** Required action **
Pull every line of the entries that has the word "branchTarget".

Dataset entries
################
@[simp] theorem advance_gpr (b : BranchState) (l : Bool) : (s.advance b l).gpr = s.gpr := by cases b <;> rfl
@[simp] theorem advance_hi (b : BranchState) (l : Bool) : (s.advance b l).hi = s.hi := by cases b <;> rfl
@[simp] theorem advance_lo (b : BranchState) (l : Bool) : (s.advance b l).lo = s.lo := by cases b <;> rfl
@[simp] theorem advance_branchTarget (b : BranchState) (l : Bool) : (s.advance b l).branchTarget = s.branchTarget := by cases b <;> rfl
@[simp] theorem advance_llBit (b : BranchState) (l : Bool) : (s.advance b l).llBit = s.llBit := by cases b <;> rfl
@[simp] theorem advance_excLatch (b : BranchState) (l : Bool) : (s.advance b l).excLatch = s.excLatch := by cases b <;> rfl
@[simp] theorem advance_runCycles (b : BranchState) (l : Bool) : (s.advance b l).runCycles = s.runCycles := by cases b <;> rfl
@[simp] theorem advance_count33 (b : BranchState) (l : Bool) : (s.advance b l).count33 = s.count33 := by cases b <;> rfl
@[simp] theorem advance_stepCycles (b : BranchState) (l : Bool) : (s.advance b l).stepCycles = s.stepCycles := by cases b <;> rfl
@[simp] theorem advance_extIp (b : BranchState) (l : Bool) : (s.advance b l).extIp = s.extIp := by cases b <;> rfl
@[simp] theorem advance_cop0 (b : BranchState) (l : Bool) : (s.advance b l).cop0 = s.cop0 := by cases b <;> rfl
@[simp] theorem advance_fpr (b : BranchState) (l : Bool) : (s.advance b l).fpr = s.fpr := by cases b <;> rfl
@[simp] theorem advance_fcsr (b : BranchState) (l : Bool) : (s.advance b l).fcsr = s.fcsr := by cases b <;> rfl
@[simp] theorem advance_tlb (b : BranchState) (l : Bool) : (s.advance b l).tlb = s.tlb := by cases b <;> rfl
@[simp] theorem advance_icache (b : BranchState) (l : Bool) : (s.advance b l).icache = s.icache := by cases b <;> rfl
@[simp] theorem advance_dcache (b : BranchState) (l : Bool) : (s.advance b l).dcache = s.dcache := by cases b <;> rfl
@[simp] theorem advance_mem (b : BranchState) (l : Bool) : (s.advance b l).mem = s.mem := by cases b <;> rfl
@[simp] theorem advance_sched (b : BranchState) (l : Bool) : (s.advance b l).sched = s.sched := by cases b <;> rfl
@[simp] theorem advance_mi (b : BranchState) (l : Bool) : (s.advance b l).mi = s.mi := by cases b <;> rfl
@[simp] theorem advance_vi (b : BranchState) (l : Bool) : (s.advance b l).vi = s.vi := by cases b <;> rfl
@[simp] theorem advance_ai (b : BranchState) (l : Bool) : (s.advance b l).ai = s.ai := by cases b <;> rfl
@[simp] theorem advance_pi (b : BranchState) (l : Bool) : (s.advance b l).pi = s.pi := by cases b <;> rfl
@[simp] theorem advance_ri (b : BranchState) (l : Bool) : (s.advance b l).ri = s.ri := by cases b <;> rfl
@[simp] theorem advance_si (b : BranchState) (l : Bool) : (s.advance b l).si = s.si := by cases b <;> rfl
@[simp] theorem advance_padState (b : BranchState) (l : Bool) : (s.advance b l).padState = s.padState := by cases b <;> rfl
@[simp] theorem advance_cpuCarry (b : BranchState) (l : Bool) : (s.advance b l).cpuCarry = s.cpuCarry := by cases b <;> rfl
@[simp] theorem advance_rspCarry (b : BranchState) (l : Bool) : (s.advance b l).rspCarry = s.rspCarry := by cases b <;> rfl
@[simp] theorem advance_advancing (b : BranchState) (l : Bool) : (s.advance b l).advancing = s.advancing := by cases b <;> rfl
@[simp] theorem advance_stop (b : BranchState) (l : Bool) : (s.advance b l).stop = s.stop := by cases b <;> rfl
@[simp] theorem advance_firmwareLoaded (b : BranchState) (l : Bool) : (s.advance b l).firmwareLoaded = s.firmwareLoaded := by cases b <;> rfl
@[simp] theorem advance_initialised (b : BranchState) (l : Bool) : (s.advance b l).initialised = s.initialised := by cases b <;> rfl
@[simp] theorem advance_inputs (b : BranchState) (l : Bool) : (s.advance b l).inputs = s.inputs := by cases b <;> rfl
@[simp] theorem advance_outputs (b : BranchState) (l : Bool) : (s.advance b l).outputs = s.outputs := by cases b <;> rfl
@[simp] theorem advance_collabState (b : BranchState) (l : Bool) : (s.advance b l).collabState = s.collabState := by cases b <;> rfl
@[simp] theorem advance_cfg (b : BranchState) (l : Bool) : (s.advance b l).cfg = s.cfg := by cases b <;> rfl
@[simp] theorem advance_x (b : BranchState) (l : Bool) (q : RegIdx) : (s.advance b l).x q = s.x q := by simp [State.x]
@[simp] theorem advance_mode (b : BranchState) (l : Bool) : (s.advance b l).mode = s.mode := mode_of_cop0 (by simp)

@[simp] theorem retire_gpr : (s.retire).gpr = s.gpr := by unfold State.retire; simp
@[simp] theorem retire_hi : (s.retire).hi = s.hi := by unfold State.retire; simp
@[simp] theorem retire_lo : (s.retire).lo = s.lo := by unfold State.retire; simp
@[simp] theorem retire_branchTarget : (s.retire).branchTarget = s.branchTarget := by unfold State.retire; simp
@[simp] theorem retire_llBit : (s.retire).llBit = s.llBit := by unfold State.retire; simp
@[simp] theorem retire_excLatch : (s.retire).excLatch = s.excLatch := by unfold State.retire; simp
@[simp] theorem retire_runCycles : (s.retire).runCycles = s.runCycles := by unfold State.retire; simp
@[simp] theorem retire_count33 : (s.retire).count33 = s.count33 := by unfold State.retire; simp
@[simp] theorem retire_stepCycles : (s.retire).stepCycles = s.stepCycles := by unfold State.retire; simp
@[simp] theorem retire_extIp : (s.retire).extIp = s.extIp := by unfold State.retire; simp
@[simp] theorem retire_cop0 : (s.retire).cop0 = s.cop0 := by unfold State.retire; simp
@[simp] theorem retire_fpr : (s.retire).fpr = s.fpr := by unfold State.retire; simp
@[simp] theorem retire_fcsr : (s.retire).fcsr = s.fcsr := by unfold State.retire; simp
@[simp] theorem retire_tlb : (s.retire).tlb = s.tlb := by unfold State.retire; simp
@[simp] theorem retire_icache : (s.retire).icache = s.icache := by unfold State.retire; simp
@[simp] theorem retire_dcache : (s.retire).dcache = s.dcache := by unfold State.retire; simp
@[simp] theorem retire_mem : (s.retire).mem = s.mem := by unfold State.retire; simp
@[simp] theorem retire_sched : (s.retire).sched = s.sched := by unfold State.retire; simp
@[simp] theorem retire_mi : (s.retire).mi = s.mi := by unfold State.retire; simp
@[simp] theorem retire_vi : (s.retire).vi = s.vi := by unfold State.retire; simp
@[simp] theorem retire_ai : (s.retire).ai = s.ai := by unfold State.retire; simp
@[simp] theorem retire_pi : (s.retire).pi = s.pi := by unfold State.retire; simp
@[simp] theorem retire_ri : (s.retire).ri = s.ri := by unfold State.retire; simp
@[simp] theorem retire_si : (s.retire).si = s.si := by unfold State.retire; simp
@[simp] theorem retire_padState : (s.retire).padState = s.padState := by unfold State.retire; simp
@[simp] theorem retire_cpuCarry : (s.retire).cpuCarry = s.cpuCarry := by unfold State.retire; simp
@[simp] theorem retire_rspCarry : (s.retire).rspCarry = s.rspCarry := by unfold State.retire; simp
@[simp] theorem retire_advancing : (s.retire).advancing = s.advancing := by unfold State.retire; simp
@[simp] theorem retire_stop : (s.retire).stop = s.stop := by unfold State.retire; simp
@[simp] theorem retire_firmwareLoaded : (s.retire).firmwareLoaded = s.firmwareLoaded := by unfold State.retire; simp
@[simp] theorem retire_initialised : (s.retire).initialised = s.initialised := by unfold State.retire; simp
@[simp] theorem retire_inputs : (s.retire).inputs = s.inputs := by unfold State.retire; simp
@[simp] theorem retire_outputs : (s.retire).outputs = s.outputs := by unfold State.retire; simp
@[simp] theorem retire_collabState : (s.retire).collabState = s.collabState := by unfold State.retire; simp
@[simp] theorem retire_cfg : (s.retire).cfg = s.cfg := by unfold State.retire; simp
@[simp] theorem retire_x (q : RegIdx) : (s.retire).x q = s.x q := by simp [State.x]
@[simp] theorem retire_mode : (s.retire).mode = s.mode := mode_of_cop0 (by simp)
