/-- `SiCopied` with the base of PIF RAM as a variable, so that no proof evaluates the number. -/
theorem siCopied_of {B : Nat} (hB : pifRamBase = B) (q : SiRequest) {s p t : State} (hrd : rdramBytes s.cfg.rdramSize ≤ B)
    (hp : p = { s with
      mem := s.mem.writeBytes B (List.ofFn (Config.pifProcess s.collabState (s.mem.readBytes B 64) s.padState))
      collabState := Config.pifState s.collabState (s.mem.readBytes B 64) s.padState })
    (hout : q.dir = .pifToRdram → t = State.dmaWriteBytes q.dram.toNat (p.mem.readBytes B 64) p)
    (hin : q.dir = .rdramToPif → t = { s with mem := s.mem.writeBytes B (s.dmaReadBytes q.dram.toNat 64) }) :
    SiCopied q s t := by
  have hpm : p.mem = s.mem.writeBytes B (List.ofFn (Config.pifProcess s.collabState (s.mem.readBytes B 64) s.padState)) := by rw [hp]
  have hpc : p.cfg = s.cfg := by rw [hp]
  have hps : p.collabState = Config.pifState s.collabState (s.mem.readBytes B 64) s.padState := by rw [hp]
  have hpf : p = { s with mem := p.mem, collabState := p.collabState } := by rw [hp]
  have hread : s.mem.wf = true → _ := fun h => read_writeBytes_ofFn h B (Config.pifProcess s.collabState (s.mem.readBytes B 64) s.padState)
  have hwf : s.mem.wf = true → p.mem.wf = true := fun h => by rw [hpm]; exact Memory.wf_writeBytes _ _ h
  rw [← hpm] at hread
  cases hd : q.dir
  case pifToRdram =>
    have ht := hout hd
    have hr : s.mem.wf = true → ∀ x, t.mem.read x = if q.dram.toNat ≤ x ∧ x < q.dram.toNat + 64 ∧ x < rdramBytes s.cfg.rdramSize
        then p.mem.read (B + (x - q.dram.toNat)) else p.mem.read x := fun h x => by
      rw [ht, read_dmaWriteBytes p (hwf h), hpc]
    obtain ⟨⟨m, hm⟩, -⟩ := dmaWriteBytes_spec (p.mem.readBytes B 64) q.dram.toNat p
    rw [hm] at ht
    have htc : t.collabState = p.collabState := by rw [ht]
    have htf : t = { s with mem := t.mem, collabState := t.collabState } := by rw [ht, hpf]
    refine ⟨fun _ h i => ?_, fun _ => by rw [htc, hps, hB], fun h => absurd (hd ▸ h) (by decide), fun h => absurd (hd ▸ h) (by decide),
      fun h a ha hb => ?_, htf⟩
    · rw [hB]
      refine ⟨by rw [hr h, if_neg (by omega), (hread h).1], fun hlt => ?_⟩
      rw [hr h, if_pos (by omega), Nat.add_sub_cancel_left, (hread h).1]
    · rw [hB] at ha
      have hb' : a < q.dram.toNat ∨ q.dram.toNat + 64 ≤ a ∨ rdramBytes s.cfg.rdramSize ≤ a := by
        rcases hb with hb | hb
        · exact absurd (hd ▸ hb) (by decide)
        · exact hb
      rw [hr h, if_neg (by omega), (hread h).2 _ ha]
  case rdramToPif =>
    have ht := hin hd
    have htm : t.mem = s.mem.writeBytes B (s.dmaReadBytes q.dram.toNat 64) := by rw [ht]
    have hr : s.mem.wf = true → ∀ x, t.mem.read x = if B ≤ x ∧ x < B + 64 then s.dmaSees (q.dram.toNat + (x - B)) else s.mem.read x :=
      fun h x => by rw [htm, read_writeBytes_dmaRead s h]
    have htc : t.collabState = s.collabState := by rw [ht]
    have htf : t = { s with mem := t.mem, collabState := t.collabState } := by rw [ht]
    clear hin hout ht hp hpf
    refine ⟨fun h => absurd (hd ▸ h) (by decide), fun h => absurd (hd ▸ h) (by decide), fun _ h i => ?_, fun _ => htc,
      fun h a ha _ => ?_, htf⟩
    · rw [hB, hr h, if_pos (by omega), Nat.add_sub_cancel_left]
    · rw [hB] at ha
      rw [hr h, if_neg (by omega)]

/-- The copy of a serial transfer. -/
theorem siCopy_copied (q : SiRequest) (s : State) : SiCopied q s (s.siCopy q) := by
  have hrd := rdramBytes_le_pifRamBase s.cfg.rdramSize
  refine siCopied_of rfl q hrd (p := s.pifProcess) (by unfold State.pifProcess; rfl) (fun hd => ?_) (fun hd => ?_)
  · unfold State.siCopy; rw [hd]
  · unfold State.siCopy; rw [hd]

theorem siCopied_si {q : SiRequest} {s u : State} {x : Si} (h : SiCopied q { s with si := x } u) : SiCopied q s { u with si := s.si } := by
  have := h.frame
  constructor
  · exact h.processed
  · exact h.called
  · exact h.toPif
  · exact h.notCalled
  · exact h.others
  · rw [this]

/-- Starting a serial transfer. -/
theorem siStart_started (el : Int) (q : SiRequest) (s : State) : SiStarted el q s (s.siStart el q) := by
  unfold State.siStart
  cases hc : s.cfg.dmaCopyAt
  · have hcp := siCopy_copied q { s with si := { s.si with cur := some q } }
    have hf := hcp.frame
    have hev := addEvent_added .siDma siDmaCycles el (State.siCopy q { s with si := { s.si with cur := some q } })
    simp only [hc]
    have hs : (State.siCopy q { s with si := { s.si with cur := some q } }).sched = s.sched := by rw [hf]
    have hsi : (State.siCopy q { s with si := { s.si with cur := some q } }).si = { s.si with cur := some q } := by rw [hf]
    refine ⟨?_, ⟨hev.time, fun j hj => ?_⟩, ?_⟩
    · exact hsi
    · rw [hev.others j hj, hs]
    · refine ⟨{ State.siCopy q { s with si := { s.si with cur := some q } } with si := s.si },
        ⟨fun _ => siCopied_si hcp, fun h => absurd hc h⟩, ?_⟩
      rfl
  · have hev := addEvent_added .siDma siDmaCycles el s
    simp only [hc]
    exact ⟨rfl, ⟨hev.time, hev.others⟩, s, ⟨fun h => by rw [hc] at h; exact absurd h (by decide), fun _ => rfl⟩, rfl⟩

/-- A request leaves what the stored slots of SI read (R965, R966). -/
theorem siRequest_stored {el : Int} {d : SiDirection} {s u : State} (h : s.siRequest el d = .ok () u) :
    u.si.raw = s.si.raw ∧ u.si.dram = s.si.dram := by
  unfold State.siRequest at h
  split at h
  · cases h
    rw [(siStart_started _ _ _).si]
    exact ⟨rfl, rfl⟩
  · cases h
    exact ⟨rfl, rfl⟩
  · cases h

/-! ### The cycles of the step so far play no part (R901) -/

theorem dmaWrite_addCycles (a : Nat) (b : Byte) (n : Nat) (s : State) :
    State.dmaWrite a b (s.addCycles n) = (s.dmaWrite a b).addCycles n := by
  unfold State.dmaWrite State.addCycles; split <;> rfl

theorem applyAction_addCycles (el : Int) (n : Nat) (s : State) (a : CollabAction) :
    State.applyAction el (s.addCycles n) a = (State.applyAction el s a).addCycles n := by
  cases a with
  | writeRdram a b => exact dmaWrite_addCycles a b n s
  | _ => rfl

theorem collabCall_addCycles (el : Int) (c : CollabCall) (n : Nat) (s : State) :
    State.collabCall el c (s.addCycles n) = ((s.collabCall el c).1, (s.collabCall el c).2.addCycles n) := by
  have := foldl_applyAction_comm (State.addCycles n) el (Config.collab s.collabState s.rdram c).actions
    { s with collabState := (Config.collab s.collabState s.rdram c).state } (applyAction_addCycles el n)
  exact Prod.ext rfl this

theorem cartRead_addCycles (el : Int) (a : Word) (n : Nat) (s : State) :
    State.cartRead el a (s.addCycles n) = ((s.cartRead el a).1, (s.cartRead el a).2.addCycles n) := by
  unfold State.cartRead; rw [collabCall_addCycles]

theorem cartWrite_addCycles (el : Int) (a : Word) (b : Byte) (n : Nat) (s : State) :
    State.cartWrite el a b (s.addCycles n) = (s.cartWrite el a b).addCycles n := by
  unfold State.cartWrite; rw [collabCall_addCycles]

theorem collabRead_addCycles (k : Collaborator) (a : Word) (n : Nat) (s : State) :
    State.collabRead k a (s.addCycles n) = ((s.collabRead k a).1, (s.collabRead k a).2.addCycles n) := by
  unfold State.collabRead; rw [show (s.addCycles n).elapsed = s.elapsed from rfl, collabCall_addCycles]

theorem collabWrite_addCycles (k : Collaborator) (a v : Word) (n : Nat) (s : State) :
    State.collabWrite k a v (s.addCycles n) = (s.collabWrite k a v).addCycles n := by
  unfold State.collabWrite; rw [show (s.addCycles n).elapsed = s.elapsed from rfl, collabCall_addCycles]

theorem dmaWriteBytes_addCycles (bs : List Byte) (a : Nat) (n : Nat) (s : State) :
    State.dmaWriteBytes a bs (s.addCycles n) = (State.dmaWriteBytes a bs s).addCycles n := by
  induction bs generalizing a s with
  | nil => rfl
  | cons b bs ih => rw [State.dmaWriteBytes, State.dmaWriteBytes, dmaWrite_addCycles, ih]

theorem piCopy_addCycles (el : Int) (q : PiRequest) (n : Nat) (s : State) :
    State.piCopy el q (s.addCycles n) = (s.piCopy el q).addCycles n := by
  unfold State.piCopy
  generalize q.dir = dir
  generalize q.len = k
  generalize q.dram.toNat = d
  generalize q.cart = c
  induction k generalizing d c s with
  | zero => rfl
  | succ k ih =>
    unfold State.piCopyBytes
    cases dir
    case toRdram => simp only [cartRead_addCycles, dmaWrite_addCycles, ih]
    case toCart =>
      have hs : (s.addCycles n).dmaRead d = s.dmaRead d := rfl
      simp only [hs, cartWrite_addCycles, ih]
################
** Worked solution **
@[simp] theorem advance_branchTarget (b : BranchState) (l : Bool) : (s.advance b l).branchTarget = s.branchTarget := by cases b <;> rfl
@[simp] theorem retire_branchTarget : (s.retire).branchTarget = s.branchTarget := by unfold State.retire; simp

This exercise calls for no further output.